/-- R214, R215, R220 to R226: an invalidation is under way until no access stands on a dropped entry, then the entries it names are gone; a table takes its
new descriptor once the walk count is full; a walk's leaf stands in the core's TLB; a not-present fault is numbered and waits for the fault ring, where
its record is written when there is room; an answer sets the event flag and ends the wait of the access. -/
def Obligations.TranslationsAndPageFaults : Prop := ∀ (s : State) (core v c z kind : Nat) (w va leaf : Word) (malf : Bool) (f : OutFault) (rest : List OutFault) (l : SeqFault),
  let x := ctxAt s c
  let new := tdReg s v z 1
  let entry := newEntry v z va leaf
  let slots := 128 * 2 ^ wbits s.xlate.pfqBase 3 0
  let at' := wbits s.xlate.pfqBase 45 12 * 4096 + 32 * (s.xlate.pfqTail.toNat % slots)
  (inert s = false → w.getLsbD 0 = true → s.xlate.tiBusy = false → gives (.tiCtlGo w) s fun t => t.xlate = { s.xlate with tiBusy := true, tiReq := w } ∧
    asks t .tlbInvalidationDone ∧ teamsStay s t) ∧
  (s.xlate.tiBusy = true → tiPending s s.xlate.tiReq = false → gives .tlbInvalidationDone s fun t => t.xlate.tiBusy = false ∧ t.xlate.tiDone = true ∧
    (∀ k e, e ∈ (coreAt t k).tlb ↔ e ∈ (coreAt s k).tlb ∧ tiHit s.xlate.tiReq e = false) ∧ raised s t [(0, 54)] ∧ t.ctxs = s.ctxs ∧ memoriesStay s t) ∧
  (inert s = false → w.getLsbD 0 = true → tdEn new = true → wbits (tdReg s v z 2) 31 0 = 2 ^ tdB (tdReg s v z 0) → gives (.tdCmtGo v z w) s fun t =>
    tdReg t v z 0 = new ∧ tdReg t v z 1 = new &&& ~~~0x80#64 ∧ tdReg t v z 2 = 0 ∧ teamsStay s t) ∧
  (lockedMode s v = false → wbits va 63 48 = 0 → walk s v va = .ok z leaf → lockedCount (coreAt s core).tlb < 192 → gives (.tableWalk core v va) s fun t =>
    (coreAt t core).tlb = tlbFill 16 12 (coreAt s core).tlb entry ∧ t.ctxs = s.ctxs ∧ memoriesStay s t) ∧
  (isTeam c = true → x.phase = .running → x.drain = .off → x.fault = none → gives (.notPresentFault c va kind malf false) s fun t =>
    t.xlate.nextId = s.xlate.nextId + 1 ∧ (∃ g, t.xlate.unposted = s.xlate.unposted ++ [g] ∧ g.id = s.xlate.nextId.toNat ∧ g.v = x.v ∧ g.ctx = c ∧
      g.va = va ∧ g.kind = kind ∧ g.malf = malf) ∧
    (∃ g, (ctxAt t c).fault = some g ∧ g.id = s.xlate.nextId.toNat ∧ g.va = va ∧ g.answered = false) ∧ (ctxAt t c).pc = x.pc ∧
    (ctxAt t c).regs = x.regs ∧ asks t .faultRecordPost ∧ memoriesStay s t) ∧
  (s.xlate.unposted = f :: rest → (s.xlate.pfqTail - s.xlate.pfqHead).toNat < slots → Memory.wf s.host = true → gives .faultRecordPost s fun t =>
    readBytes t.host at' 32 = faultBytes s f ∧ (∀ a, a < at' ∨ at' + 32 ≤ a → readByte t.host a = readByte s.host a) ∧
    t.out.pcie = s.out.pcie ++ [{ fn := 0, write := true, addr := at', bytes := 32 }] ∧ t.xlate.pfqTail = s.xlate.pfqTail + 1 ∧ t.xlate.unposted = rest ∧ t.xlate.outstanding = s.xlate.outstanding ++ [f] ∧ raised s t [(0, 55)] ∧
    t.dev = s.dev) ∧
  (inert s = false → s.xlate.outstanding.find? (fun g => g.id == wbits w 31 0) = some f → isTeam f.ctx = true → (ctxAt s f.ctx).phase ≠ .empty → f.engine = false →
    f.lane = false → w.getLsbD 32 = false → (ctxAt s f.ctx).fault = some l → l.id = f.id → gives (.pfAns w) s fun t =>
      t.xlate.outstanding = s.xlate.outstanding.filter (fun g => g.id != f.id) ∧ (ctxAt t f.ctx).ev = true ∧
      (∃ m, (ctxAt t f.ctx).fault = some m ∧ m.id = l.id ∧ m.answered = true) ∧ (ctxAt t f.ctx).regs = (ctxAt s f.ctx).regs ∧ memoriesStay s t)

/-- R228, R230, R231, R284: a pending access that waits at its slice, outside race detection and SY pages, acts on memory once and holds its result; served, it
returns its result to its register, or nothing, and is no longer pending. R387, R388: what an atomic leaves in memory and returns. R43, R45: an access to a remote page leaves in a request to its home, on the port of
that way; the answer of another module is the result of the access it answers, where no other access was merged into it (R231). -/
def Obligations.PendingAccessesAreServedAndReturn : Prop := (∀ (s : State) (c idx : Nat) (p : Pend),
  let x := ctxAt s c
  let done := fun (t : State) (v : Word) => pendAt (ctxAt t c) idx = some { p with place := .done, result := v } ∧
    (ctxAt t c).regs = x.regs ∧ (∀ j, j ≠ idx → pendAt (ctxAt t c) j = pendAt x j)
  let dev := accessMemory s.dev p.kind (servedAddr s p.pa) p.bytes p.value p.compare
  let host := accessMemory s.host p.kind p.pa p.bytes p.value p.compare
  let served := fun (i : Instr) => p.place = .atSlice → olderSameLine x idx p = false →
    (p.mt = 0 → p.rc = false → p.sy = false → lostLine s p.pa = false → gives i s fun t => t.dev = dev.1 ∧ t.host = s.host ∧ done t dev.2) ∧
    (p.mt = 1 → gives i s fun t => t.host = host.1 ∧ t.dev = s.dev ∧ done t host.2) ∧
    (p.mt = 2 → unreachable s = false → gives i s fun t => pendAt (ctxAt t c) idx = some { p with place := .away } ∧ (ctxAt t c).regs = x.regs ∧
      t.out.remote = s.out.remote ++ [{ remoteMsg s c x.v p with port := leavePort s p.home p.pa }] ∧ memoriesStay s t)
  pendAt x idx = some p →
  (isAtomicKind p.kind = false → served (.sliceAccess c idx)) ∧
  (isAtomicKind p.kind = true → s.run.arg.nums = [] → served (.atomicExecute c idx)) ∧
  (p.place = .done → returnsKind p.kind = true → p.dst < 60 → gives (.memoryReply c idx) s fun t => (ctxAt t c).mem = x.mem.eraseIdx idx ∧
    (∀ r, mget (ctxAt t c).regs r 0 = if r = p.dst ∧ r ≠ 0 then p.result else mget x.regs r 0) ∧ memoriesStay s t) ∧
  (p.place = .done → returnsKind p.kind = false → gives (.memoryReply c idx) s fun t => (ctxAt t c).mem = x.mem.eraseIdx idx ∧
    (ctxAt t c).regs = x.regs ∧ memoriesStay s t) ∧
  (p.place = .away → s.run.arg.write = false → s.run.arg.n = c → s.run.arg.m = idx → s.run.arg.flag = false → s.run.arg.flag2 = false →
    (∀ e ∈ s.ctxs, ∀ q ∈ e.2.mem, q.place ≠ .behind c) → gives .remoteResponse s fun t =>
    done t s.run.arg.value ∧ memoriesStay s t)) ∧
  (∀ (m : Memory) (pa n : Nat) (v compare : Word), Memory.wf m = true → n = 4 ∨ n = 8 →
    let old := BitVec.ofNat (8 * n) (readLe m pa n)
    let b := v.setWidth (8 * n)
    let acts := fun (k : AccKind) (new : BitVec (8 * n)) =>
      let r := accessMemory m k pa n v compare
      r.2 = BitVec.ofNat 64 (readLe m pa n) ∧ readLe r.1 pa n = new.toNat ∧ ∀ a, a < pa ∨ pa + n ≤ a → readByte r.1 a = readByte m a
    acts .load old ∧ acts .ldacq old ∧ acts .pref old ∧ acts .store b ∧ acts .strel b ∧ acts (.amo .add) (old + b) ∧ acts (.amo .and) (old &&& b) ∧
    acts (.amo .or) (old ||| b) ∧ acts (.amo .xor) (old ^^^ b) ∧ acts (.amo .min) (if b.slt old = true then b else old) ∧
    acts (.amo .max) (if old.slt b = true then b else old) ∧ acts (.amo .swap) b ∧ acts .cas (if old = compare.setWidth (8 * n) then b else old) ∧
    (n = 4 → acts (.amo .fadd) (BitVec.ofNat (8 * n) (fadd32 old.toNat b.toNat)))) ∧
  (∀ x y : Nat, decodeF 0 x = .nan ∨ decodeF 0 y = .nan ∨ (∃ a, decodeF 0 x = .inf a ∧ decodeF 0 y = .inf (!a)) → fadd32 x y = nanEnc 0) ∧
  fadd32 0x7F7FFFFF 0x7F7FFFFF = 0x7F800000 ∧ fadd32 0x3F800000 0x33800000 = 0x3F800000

_ _ _ _ _

### Task description
Look above for the line with "(p.mt = 2 → unreachable" and the line with "acts (.amo .or)"; transcribe both and all lines in between, exactly, and nothing else.

### Problem solution
    (p.mt = 2 → unreachable s = false → gives i s fun t => pendAt (ctxAt t c) idx = some { p with place := .away } ∧ (ctxAt t c).regs = x.regs ∧
      t.out.remote = s.out.remote ++ [{ remoteMsg s c x.v p with port := leavePort s p.home p.pa }] ∧ memoriesStay s t)
  pendAt x idx = some p →
  (isAtomicKind p.kind = false → served (.sliceAccess c idx)) ∧
  (isAtomicKind p.kind = true → s.run.arg.nums = [] → served (.atomicExecute c idx)) ∧
  (p.place = .done → returnsKind p.kind = true → p.dst < 60 → gives (.memoryReply c idx) s fun t => (ctxAt t c).mem = x.mem.eraseIdx idx ∧
    (∀ r, mget (ctxAt t c).regs r 0 = if r = p.dst ∧ r ≠ 0 then p.result else mget x.regs r 0) ∧ memoriesStay s t) ∧
  (p.place = .done → returnsKind p.kind = false → gives (.memoryReply c idx) s fun t => (ctxAt t c).mem = x.mem.eraseIdx idx ∧
    (ctxAt t c).regs = x.regs ∧ memoriesStay s t) ∧
  (p.place = .away → s.run.arg.write = false → s.run.arg.n = c → s.run.arg.m = idx → s.run.arg.flag = false → s.run.arg.flag2 = false →
    (∀ e ∈ s.ctxs, ∀ q ∈ e.2.mem, q.place ≠ .behind c) → gives .remoteResponse s fun t =>
    done t s.run.arg.value ∧ memoriesStay s t)) ∧
  (∀ (m : Memory) (pa n : Nat) (v compare : Word), Memory.wf m = true → n = 4 ∨ n = 8 →
    let old := BitVec.ofNat (8 * n) (readLe m pa n)
    let b := v.setWidth (8 * n)
    let acts := fun (k : AccKind) (new : BitVec (8 * n)) =>
      let r := accessMemory m k pa n v compare
      r.2 = BitVec.ofNat 64 (readLe m pa n) ∧ readLe r.1 pa n = new.toNat ∧ ∀ a, a < pa ∨ pa + n ≤ a → readByte r.1 a = readByte m a
    acts .load old ∧ acts .ldacq old ∧ acts .pref old ∧ acts .store b ∧ acts .strel b ∧ acts (.amo .add) (old + b) ∧ acts (.amo .and) (old &&& b) ∧
    acts (.amo .or) (old ||| b) ∧ acts (.amo .xor) (old ^^^ b) ∧ acts (.amo .min) (if b.slt old = true then b else old) ∧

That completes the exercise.